[Saved data entries]
-- ==== Sys2Proof/Laws/KeptFabric.lean ====
section
/-!
SUPPORT. Every operation of the Lattice, time, the comparators, Ethernet and CAN keeps what `Kept` says.
-/

namespace Sys2Proof.Machine

variable {q : List Instr} {n : Nat}

theorem State.clearStart_kept (a0 : State) (a1 : BitVec 6) (a2 : Nat) (h0 : Kept q n a0) :
    Kept q n (State.clearStart a0 a1 a2) := by
  unfold State.clearStart
  apply Kept.lit
  assumption

theorem State.frameStart_kept (a0 : State) (h0 : Kept q n a0) :
    Kept q n (State.frameStart a0) := by
  unfold State.frameStart
  dsimp only
  apply State.clearStart_kept
  apply Kept.lit
  assumption

theorem State.putLine_kept (a0 : State) (a1 : Nat) (a2 : Word) (h0 : Kept q n a0) :
    Kept q n (State.putLine a0 a1 a2) := by
  unfold State.putLine
  apply State.store_kept
  assumption

theorem State.clearEnd_kept (a0 : State) (h0 : Kept q n a0) :
    Kept q n (State.clearEnd a0) := by
  unfold State.clearEnd
  split
  · assumption
  · dsimp only
    split
    · assumption
    · split
      · split
        · apply State.clearStart_kept
          apply Kept.lit
          apply Kept.foldl
          · intro x8
            intro x9
            intro x10
            apply State.putLine_kept
            assumption
          · assumption
        · apply Kept.lit
          apply Kept.foldl
          · intro x7
            intro x8
            intro x9
            apply State.putLine_kept
            assumption
          · assumption
      · split
        · apply State.clearStart_kept
          apply Kept.lit
          apply Kept.foldl
          · intro x8
            intro x9
            intro x10
            apply State.putLine_kept
            assumption
          · apply State.dropWaiting_kept
            apply State.encode_kept
            apply State.wipe_kept
            assumption
        · apply Kept.lit
          apply Kept.foldl
          · intro x7
            intro x8
            intro x9
            apply State.putLine_kept
            assumption
          · apply State.dropWaiting_kept
            apply State.encode_kept
            apply State.wipe_kept
            assumption

theorem State.clearErr_kept (a0 : State) (a1 : BitVec 6) (h0 : Kept q n a0) :
    Kept q n (State.clearErr a0 a1) := by
  unfold State.clearErr
  apply State.raise_kept
  apply Kept.lit
  assumption

theorem State.undefLine_kept (a0 : State) (a1 : Nat) (h0 : Kept q n a0) :
    Kept q n (State.undefLine a0 a1) := by
  unfold State.undefLine
  dsimp only
  apply State.store_kept
  apply State.draw_kept
  assumption

theorem State.clearWrite_kept (a0 : State) (a1 : Word) (h0 : Kept q n a0) :
    Kept q n (State.clearWrite a0 a1) := by
  unfold State.clearWrite
  split
  · assumption
  · split
    · dsimp only
      split
      · apply Kept.lit
        apply Kept.foldl
        · intro x6
          intro x7
          intro x8
          apply State.putLine_kept
          assumption
        · assumption
      · apply State.clearErr_kept
        apply Kept.lit
        apply Kept.foldl
        · intro x7
          intro x8
          intro x9
          apply State.putLine_kept
          assumption
        · assumption
    · dsimp only
      apply Kept.lit
      apply Kept.foldl
      · intro x5
        intro x6
        intro x7
        split
        · apply State.undefLine_kept
          assumption
        · apply State.putLine_kept
          assumption
      · assumption

theorem State.frameStop_kept (a0 : State) (h0 : Kept q n a0) :
    Kept q n (State.frameStop a0) := by
  unfold State.frameStop
  apply Kept.lit
  assumption

theorem State.reportStale_kept (a0 : State) (h0 : Kept q n a0) :
    Kept q n (State.reportStale a0) := by
  unfold State.reportStale
  split
  · assumption
  · apply State.raise_kept
    apply Kept.lit
    assumption

theorem State.egoStale_kept (a0 : State) (h0 : Kept q n a0) :
    Kept q n (State.egoStale a0) := by
  unfold State.egoStale
  split
  · apply State.reportStale_kept
    assumption
  · assumption

theorem State.fit16_kept (a0 : State) (a1 : Int) (h0 : Kept q n a0) :
    Kept q n (State.fit16 a0 a1).1 := by
  unfold State.fit16
  split
  · assumption
  · dsimp only
    apply State.draw_kept
    assumption

theorem State.lastSample_kept (a0 : State) (h0 : Kept q n a0) :
    Kept q n (State.lastSample a0).1 := by
  unfold State.lastSample
  split
  · assumption
  · dsimp only
    apply State.draw_kept
    apply State.draw_kept
    apply State.draw_kept
    apply State.draw_kept
    assumption

theorem State.intakeCutoff_kept (a0 : State) (h0 : Kept q n a0) :
    Kept q n (State.intakeCutoff a0) := by
  unfold State.intakeCutoff
  split
  · assumption
  · apply Kept.lit
    assumption

theorem State.noticeTo_kept (a0 : State) (a1 : List Word) (a2 : Nat) (a3 : Nat) (h0 : Kept q n a0) :
    Kept q n (State.noticeTo a0 a1 a2 a3) := by
  unfold State.noticeTo
  dsimp only
  split
  · assumption
  · split
    · apply State.blockPush_kept
      assumption
    · split
      · apply Kept.lit
        apply State.blockPush_kept
        assumption
      · apply State.raise_kept
        apply Kept.lit
        apply State.blockPush_kept
        assumption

### Task requirements
Copy out the entries above again, keeping them exact.

### Answer for this exercise
-- ==== Sys2Proof/Laws/KeptFabric.lean ====
section
/-!
SUPPORT. Every operation of the Lattice, time, the comparators, Ethernet and CAN keeps what `Kept` says.
-/

namespace Sys2Proof.Machine

variable {q : List Instr} {n : Nat}

theorem State.clearStart_kept (a0 : State) (a1 : BitVec 6) (a2 : Nat) (h0 : Kept q n a0) :
    Kept q n (State.clearStart a0 a1 a2) := by
  unfold State.clearStart
  apply Kept.lit
  assumption

theorem State.frameStart_kept (a0 : State) (h0 : Kept q n a0) :
    Kept q n (State.frameStart a0) := by
  unfold State.frameStart
  dsimp only
  apply State.clearStart_kept
  apply Kept.lit
  assumption

theorem State.putLine_kept (a0 : State) (a1 : Nat) (a2 : Word) (h0 : Kept q n a0) :
    Kept q n (State.putLine a0 a1 a2) := by
  unfold State.putLine
  apply State.store_kept
  assumption

theorem State.clearEnd_kept (a0 : State) (h0 : Kept q n a0) :
    Kept q n (State.clearEnd a0) := by
  unfold State.clearEnd
  split
  · assumption
  · dsimp only
    split
    · assumption
    · split
      · split
        · apply State.clearStart_kept
          apply Kept.lit
          apply Kept.foldl
          · intro x8
            intro x9
            intro x10
            apply State.putLine_kept
            assumption
          · assumption
        · apply Kept.lit
          apply Kept.foldl
          · intro x7
            intro x8
            intro x9
            apply State.putLine_kept
            assumption
          · assumption
      · split
        · apply State.clearStart_kept
          apply Kept.lit
          apply Kept.foldl
          · intro x8
            intro x9
            intro x10
            apply State.putLine_kept
            assumption
          · apply State.dropWaiting_kept
            apply State.encode_kept
            apply State.wipe_kept
            assumption
        · apply Kept.lit
          apply Kept.foldl
          · intro x7
            intro x8
            intro x9
            apply State.putLine_kept
            assumption
          · apply State.dropWaiting_kept
            apply State.encode_kept
            apply State.wipe_kept
            assumption

theorem State.clearErr_kept (a0 : State) (a1 : BitVec 6) (h0 : Kept q n a0) :
    Kept q n (State.clearErr a0 a1) := by
  unfold State.clearErr
  apply State.raise_kept
  apply Kept.lit
  assumption

theorem State.undefLine_kept (a0 : State) (a1 : Nat) (h0 : Kept q n a0) :
    Kept q n (State.undefLine a0 a1) := by
  unfold State.undefLine
  dsimp only
  apply State.store_kept
  apply State.draw_kept
  assumption

theorem State.clearWrite_kept (a0 : State) (a1 : Word) (h0 : Kept q n a0) :
    Kept q n (State.clearWrite a0 a1) := by
  unfold State.clearWrite
  split
  · assumption
  · split
    · dsimp only
      split
      · apply Kept.lit
        apply Kept.foldl
        · intro x6
          intro x7
          intro x8
          apply State.putLine_kept
          assumption
        · assumption
      · apply State.clearErr_kept
        apply Kept.lit
        apply Kept.foldl
        · intro x7
          intro x8
          intro x9
          apply State.putLine_kept
          assumption
        · assumption
    · dsimp only
      apply Kept.lit
      apply Kept.foldl
      · intro x5
        intro x6
        intro x7
        split
        · apply State.undefLine_kept
          assumption
        · apply State.putLine_kept
          assumption
      · assumption

theorem State.frameStop_kept (a0 : State) (h0 : Kept q n a0) :
    Kept q n (State.frameStop a0) := by
  unfold State.frameStop
  apply Kept.lit
  assumption

theorem State.reportStale_kept (a0 : State) (h0 : Kept q n a0) :
    Kept q n (State.reportStale a0) := by
  unfold State.reportStale
  split
  · assumption
  · apply State.raise_kept
    apply Kept.lit
    assumption

theorem State.egoStale_kept (a0 : State) (h0 : Kept q n a0) :
    Kept q n (State.egoStale a0) := by
  unfold State.egoStale
  split
  · apply State.reportStale_kept
    assumption
  · assumption

theorem State.fit16_kept (a0 : State) (a1 : Int) (h0 : Kept q n a0) :
    Kept q n (State.fit16 a0 a1).1 := by
  unfold State.fit16
  split
  · assumption
  · dsimp only
    apply State.draw_kept
    assumption

theorem State.lastSample_kept (a0 : State) (h0 : Kept q n a0) :
    Kept q n (State.lastSample a0).1 := by
  unfold State.lastSample
  split
  · assumption
  · dsimp only
    apply State.draw_kept
    apply State.draw_kept
    apply State.draw_kept
    apply State.draw_kept
    assumption

theorem State.intakeCutoff_kept (a0 : State) (h0 : Kept q n a0) :
    Kept q n (State.intakeCutoff a0) := by
  unfold State.intakeCutoff
  split
  · assumption
  · apply Kept.lit
    assumption

theorem State.noticeTo_kept (a0 : State) (a1 : List Word) (a2 : Nat) (a3 : Nat) (h0 : Kept q n a0) :
    Kept q n (State.noticeTo a0 a1 a2 a3) := by
  unfold State.noticeTo
  dsimp only
  split
  · assumption
  · split
    · apply State.blockPush_kept
      assumption
    · split
      · apply Kept.lit
        apply State.blockPush_kept
        assumption
      · apply State.raise_kept
        apply Kept.lit
        apply State.blockPush_kept
        assumption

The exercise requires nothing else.